Marine conservation has primarily focused on passive habitat protection over active restoration, in contrast to terrestrial ecosystems where active restoration is common practice. Further, active restoration is well accepted for wetlands and shellfish reefs however coral reef restoration has remained controversial both in academia and amongst marine managers. This is despite recent research suggesting that optimal conservation outcomes include both habitat protection and restoration. Critics often argue that coral restoration detracts focus from mitigating climate change and other threats to the marine environment, while proponents of coral restoration counter that interventions can serve to protect coral biodiversity and endangered species in the short-term, while mitigation of large-scale threats such as climate change and water quality take effect. Despite this disconnect between coral restoration practitioners, coral reef managers and scientists, active coral restoration is increasingly used as a tool to attempt to restore coral populations.

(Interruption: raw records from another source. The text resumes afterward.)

theorem estepWork_ok {s t : State} (h : estepWork s = .ok t) :
    ∃ x, encodeStep s = .ok x ∧ t = bumpEpochs s (reportRecord x) := by
  unfold estepWork at h
  split at h
  · cases h
  · rename_i x hx
    cases h
    exact ⟨x, hx, rfl⟩

theorem dstepWork_ok {s t : State} (h : dstepWork s = .ok t) :
    ∃ x, decodeStep s = .ok x ∧ t = bumpEpochs s (reportRecord x) := by
  unfold dstepWork at h
  split at h
  · cases h
  · rename_i x hx
    cases h
    exact ⟨x, hx, rfl⟩

theorem erunWork_ok {s t : State} (h : erunWork s = .ok t) :
    s.configured = true ∧ s.setup.mode = .enc ∧ s.estate = .ready
      ∧ ∃ u n, runSteps encodeStep ((s.buf .src).nchars + 2) 0 s = .ok (u, n) ∧ t = bumpEpochs s (u.results n 0 0 0) := by
  unfold erunWork at h
  split at h
  · cases h
  rename_i h1
  split at h
  · cases h
  rename_i h2
  split at h
  · cases h
  rename_i u n hu
  cases h
  simp only [not_or, not_not] at h2
  exact ⟨by simpa using h1, h2.1, h2.2, u, n, hu, rfl⟩

theorem drunWork_ok {s t : State} (h : drunWork s = .ok t) :
    s.configured = true ∧ s.setup.mode = .dec ∧ s.estate = .ready
      ∧ ∃ u n, runSteps decodeStep (s.remaining + 2) 0 s = .ok (u, n) ∧ t = bumpEpochs s (u.results n 0 0 0) := by
  unfold drunWork at h
  split at h
  · cases h
  rename_i h1
  split at h
  · cases h
  rename_i h2
  split at h
  · cases h
  rename_i u n hu
  cases h
  simp only [not_or, not_not] at h2
  exact ⟨by simpa using h1, h2.1, h2.2, u, n, hu, rfl⟩

theorem eaddextWork_ok {s t : State} (h : eaddextWork s = .ok t) :
    s.configured = true ∧ s.setup.mode = .dec ∧ s.estate = .ready ∧ s.opA0 ≤ s.size
      ∧ ∃ e u j, Table.get s.tab s.opA0 = some e ∧ s.opA1 ≤ (s.buf .out).nchars
        ∧ addExtension s.opA0 s.opA1 e.length s = .ok (u, j)
        ∧ t = (u.results j 0 0 0).rejectFlag (decide (j = 0)) := by
  unfold eaddextWork at h
  split at h
  · cases h
  rename_i h1
  split at h
  · cases h
  rename_i h2
  split at h
  · cases h
  rename_i h3
  split at h
  · cases h
  rename_i e he
  split at h
  · cases h
  rename_i h4
  split at h
  · cases h
  rename_i u j hu
  cases h
  simp only [not_or, not_not] at h2
  exact ⟨by simpa using h1, h2.1, h2.2, by omega, e, u, j, he, by omega, hu, rfl⟩

/-! ### Report -/

theorem reportRecord_frame (x : State × Option Record) :
    reportRecord x = { x.1 with
      flags := (reportRecord x).flags, r0 := (reportRecord x).r0, r1 := (reportRecord x).r1, r2 := (reportRecord x).r2,
      r3 := (reportRecord x).r3 } := by
  obtain ⟨t, _ | r⟩ := x <;> rfl

theorem reportMatch_frame (n : Nat) (x : State × MatchResult) :
    reportMatch n x = { x.1 with
      flags := (reportMatch n x).flags, r0 := (reportMatch n x).r0, r1 := (reportMatch n x).r1,
      r2 := (reportMatch n x).r2, r3 := (reportMatch n x).r3 } := by
  obtain ⟨t, _ | _ | _⟩ := x <;> rfl

theorem abandonMatch_frame' (s : State) : s.abandonMatch = { s with mat := s.abandonMatch.mat } := by
  unfold State.abandonMatch
  split <;> rfl

/-! ### What each command leaves alone -/

/-- The fields no command's work writes. -/
structure Untouched (s t : State) : Prop where
  build : t.build = s.build
  a0 : t.a0 = s.a0
  a1 : t.a1 = s.a1
  a2 : t.a2 = s.a2
  fault : t.fault = s.fault
  faultInfo : t.faultInfo = s.faultInfo
  faultCmd : t.faultCmd = s.faultCmd
  host : t.host = s.host
  rdata : t.rdata = s.rdata
  freeCount : t.freeCount = s.freeCount

/-- A command's work, as an equation that names every field it may write. -/
def WorkFrame (i : Instr) (s t : State) : Prop :=
  match i with
  | .nop => t = s
  | .bput _ _ | .bget _ _ | .bputc _ | .bgetc _ | .bcopy _ | .bclr _ | .bseek _ =>
    t = { s with mem := t.mem, r0 := t.r0, r1 := t.r1, r2 := t.r2, r3 := t.r3 }
  | .bslice _ => t = { s with sv := t.sv }
  | .beq _ | .binfo _ | .tedge | .tlookup | .tnode | .pinfo | .porder =>
    t = { s with flags := t.flags, r0 := t.r0, r1 := t.r1, r2 := t.r2, r3 := t.r3 }
  | .textend => t = { s with arena := t.arena, mat := t.mat, r0 := t.r0, r1 := t.r1, r2 := t.r2, r3 := t.r3 }
  | .tremove => t = { s with arena := t.arena, mat := t.mat, pol := t.pol, size := t.size }
  | .tmreset => t = { s with mat := t.mat }
  | .tmstep => t = { s with mat := t.mat, flags := t.flags, r0 := t.r0, r1 := t.r1, r2 := t.r2, r3 := t.r3 }
  | .pmatch => t = { s with pol := t.pol, size := t.size, flags := t.flags, r0 := t.r0, r1 := t.r1, r2 := t.r2, r3 := t.r3 }
  | .pperm => t = { s with pol := t.pol }
  | .econfig =>
    t = { s with
      setup := t.setup, size := t.size, epos := t.epos, nl := t.nl, estate := t.estate, configured := t.configured,
      pol := t.pol, arena := t.arena, tab := t.tab, mat := t.mat, r0 := t.r0, r1 := t.r1, r2 := t.r2, r3 := t.r3 }
  | .estep | .erun =>
    t = { s with
      mem := t.mem, pol := t.pol, size := t.size, arena := t.arena, mat := t.mat, epos := t.epos, nl := t.nl,
      estate := t.estate, flags := t.flags, r0 := t.r0, r1 := t.r1, r2 := t.r2, r3 := t.r3 }
  | .dstep | .drun =>
    t = { s with
      mem := t.mem, pol := t.pol, size := t.size, tab := t.tab, estate := t.estate, flags := t.flags, r0 := t.r0, r1 := t.r1,
      r2 := t.r2, r3 := t.r3 }
  | .eaddext =>
    t = { s with
      pol := t.pol, size := t.size, tab := t.tab, flags := t.flags, r0 := t.r0, r1 := t.r1, r2 := t.r2, r3 := t.r3 }

theorem workFrame {i : Instr} {s t : State} (h : workOf i s = .ok t) : WorkFrame i s t := by
  cases i <;> dsimp only [WorkFrame] <;> dsimp only [workOf] at h
  case nop => cases h; rfl
  case bput => rw [(bputWork_ok h).2.2]; rfl
  case bget => rw [(getBits_ok (bgetWork_ok h).2).2]; rfl
  case bputc => rw [(bputcWork_ok h).2]; rfl
  case bgetc => rw [(getBits_ok h).2]; rfl
  case bslice => rw [(bsliceWork_ok h).2]
  case bcopy => rcases (bcopyWork_ok h).2.2 with ⟨-, rfl⟩ | ⟨-, rfl⟩ <;> rfl
  case beq => obtain ⟨o, -, rfl⟩ := beqWork_ok h; rfl
  case bclr => rw [(bclrWork_ok h).2]; rfl
  case bseek => rw [(bseekWork_ok h).2]; rfl
  case binfo => rw [binfoWork_ok h]; rfl
  case textend =>
    obtain ⟨-, u, c, k, hu, rfl⟩ := textendWork_ok h
    have hu := extendTrie_frame hu
    unfold TrieFrame at hu
    rw [hu]; rfl
  case tedge => rcases (tedgeWork_ok h).2.2.2.2 with ⟨-, rfl⟩ | ⟨d, -, rfl⟩ <;> rfl
  case tremove =>
    obtain ⟨-, -, -, -, u, hu, rfl⟩ := tremoveWork_ok h
    have hu := removeNode_frame hu
    unfold TrieFrame at hu
    rw [abandonMatch_frame', hu]; rfl
  case tmreset => rw [(tmresetWork_ok h).2.2]
  case tmstep =>
    rw [(tmstepWork_ok h).2.2.2, reportMatch_frame, matchStep_frame]
  case tlookup => rcases (tlookupWork_ok h).2.2 with ⟨-, rfl⟩ | ⟨b, n, -, rfl⟩ <;> rfl
  case tnode => rcases (tnodeWork_ok h).2.2.2 with ⟨-, rfl⟩ | ⟨nd, -, rfl⟩ <;> rfl
  case pmatch =>
    obtain ⟨u, j, hu, rfl⟩ := pmatchWork_ok h
    have hu := matchPolicy_frame hu
    unfold PolicyFrame at hu
    rw [hu]; rfl
  case pperm => rw [(ppermWork_ok h).2.2.2.2.2]
  case pinfo => rw [(pinfoWork_ok h).2.2]; rfl
  case porder => rw [(porderWork_ok h).2]; rfl
  case econfig => rw [(econfigWork_ok h).2.2]; rfl
  case estep =>
    obtain ⟨⟨u, r⟩, hx, rfl⟩ := estepWork_ok h
    have hu := (encodeStep_frame hx).1
    unfold EncodeFrame at hu
    rw [bumpEpochs_frame, reportRecord_frame, hu]
  case dstep =>
    obtain ⟨⟨u, r⟩, hx, rfl⟩ := dstepWork_ok h
    have hu := (decodeStep_frame hx).1
    unfold DecodeFrame at hu
    rw [bumpEpochs_frame, reportRecord_frame, hu]
  case erun =>
    obtain ⟨-, -, -, u, n, hx, rfl⟩ := erunWork_ok h
    have hu := (encodeRun_frame hx).1
    unfold EncodeFrame at hu
    rw [bumpEpochs_frame, hu]; rfl
  case drun =>
    obtain ⟨-, -, -, u, n, hx, rfl⟩ := drunWork_ok h
    have hu := (decodeRun_frame hx).1
    unfold DecodeFrame at hu
    rw [bumpEpochs_frame, hu]; rfl
  case eaddext =>
    obtain ⟨-, -, -, -, e, u, j, -, -, hx, rfl⟩ := eaddextWork_ok h
    rw [addExtension_frame hx]; rfl

theorem WorkFrame.untouched {i : Instr} {s t : State} (h : WorkFrame i s t) : Untouched s t := by
  cases i <;> dsimp only [WorkFrame] at h <;> constructor <;> rw [h]

/-- What running a command leaves alone in every case. -/
theorem exec_untouched {i : Instr} {s t : State} (h : exec i s = .next t) :
    t.build = s.build ∧ t.a0 = s.a0 ∧ t.a1 = s.a1 ∧ t.a2 = s.a2 ∧ t.host = s.host ∧ t.rdata = s.rdata
      ∧ t.freeCount = s.freeCount := by
  rcases exec_cases h with ⟨-, rfl⟩ | ⟨-, hw⟩ | ⟨-, e, -, rfl⟩
  · exact ⟨rfl, rfl, rfl, rfl, rfl, rfl, rfl⟩
  · have := (workFrame hw).untouched
    exact ⟨this.build, this.a0, this.a1, this.a2, this.host, this.rdata, this.freeCount⟩
  · exact ⟨rfl, rfl, rfl, rfl, rfl, rfl, rfl⟩

/-- A command either completes, with FAULT as it was, or is latched. -/
theorem exec_completes {i : Instr} {s t : State} (hs : s.fault = false) (h : exec i s = .next t) :
    (t.fault = false ∧ workOf i s.begin = .ok t)
      ∨ (t.fault = true ∧ ∃ e, workOf i s.begin = .error e ∧ t = s.latch e (encode i)) := by
  rcases exec_cases h with ⟨hf, -⟩ | ⟨-, hw⟩ | ⟨-, e, he, rfl⟩
  · rw [hs] at hf
    cases hf
  · exact .inl ⟨(workFrame hw).untouched.fault.trans hs, hw⟩
  · exact .inr ⟨rfl, e, he, rfl⟩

The field has largely developed through independent work of isolated groups, and has fallen victim to ‘growing pains’ associated with ecological restoration in many other ecosystems. Partly this is due to a reluctance to share outcomes of projects, and in some cases a lack of monitoring or appropriate reporting of project outcomes. To mitigate this, we aimed to synthesise the available knowledge in a comprehensive global review of coral restoration methods, incorporating data from a traditional literature search of the scientific literature, complemented with information gathered from online sources and through a survey of coral restoration practitioners.
We identified 329 case studies on coral restoration, of which 195 were from the scientific literature, 79 were sourced from the grey literature (i.e. reports and online descriptions), and 55 were responses to our survey of restoration practitioners. We identified ten coral restoration intervention types: coral gardening – transplantation phase (23% of records), direct transplantation (21%), artificial reefs (19%), coral gardening – nursery phase (17%), coral gardening (both phases, 7%), substrate enhancement with electricity (4%), substrate stabilisation (4%), algae removal (2%), larval enhancement (1%) and microfragmentation (<1%). The majority of interventions involve coral fragmentation or transplantation of coral fragments (70%). While 52 countries are represented in the dataset, the majority of projects were conducted in the USA, Philippines, Thailand and Indonesia (together representing 40% of projects).
Coral restoration case studies are dominated by short-term projects, with 66% of all projects reporting less than 18 months of monitoring of the restored sites. Overall, the median length of projects was 12 months. Similarly, most projects are relatively small in spatial scale, with a median size of restored area of 500 m2. A diverse range of species are represented in the dataset, with 221 different species from 89 coral genera. Overall, coral restoration projects focused primarily (65% of studies) on fast-growing branching corals. Among all the published documents, the top five species (22% of studies) were Acropora cervicornis, Pocillopora damicornis, Stylophora pistillata, Porites cylindrica and Acropora palmata. Over a quarter of projects (26%) involved the coral genus Acropora, while 9% of studies included a single species – Acropora cervicornis. Much of the focus on Acropora cervicornis and Acropora palmata is likely to have resulted from these important reef-forming species being listed as threatened on the United States Endangered Species List and as Endangered on the International Union for Conservation of Nature Red List of Endangered Species (IUCN 2018).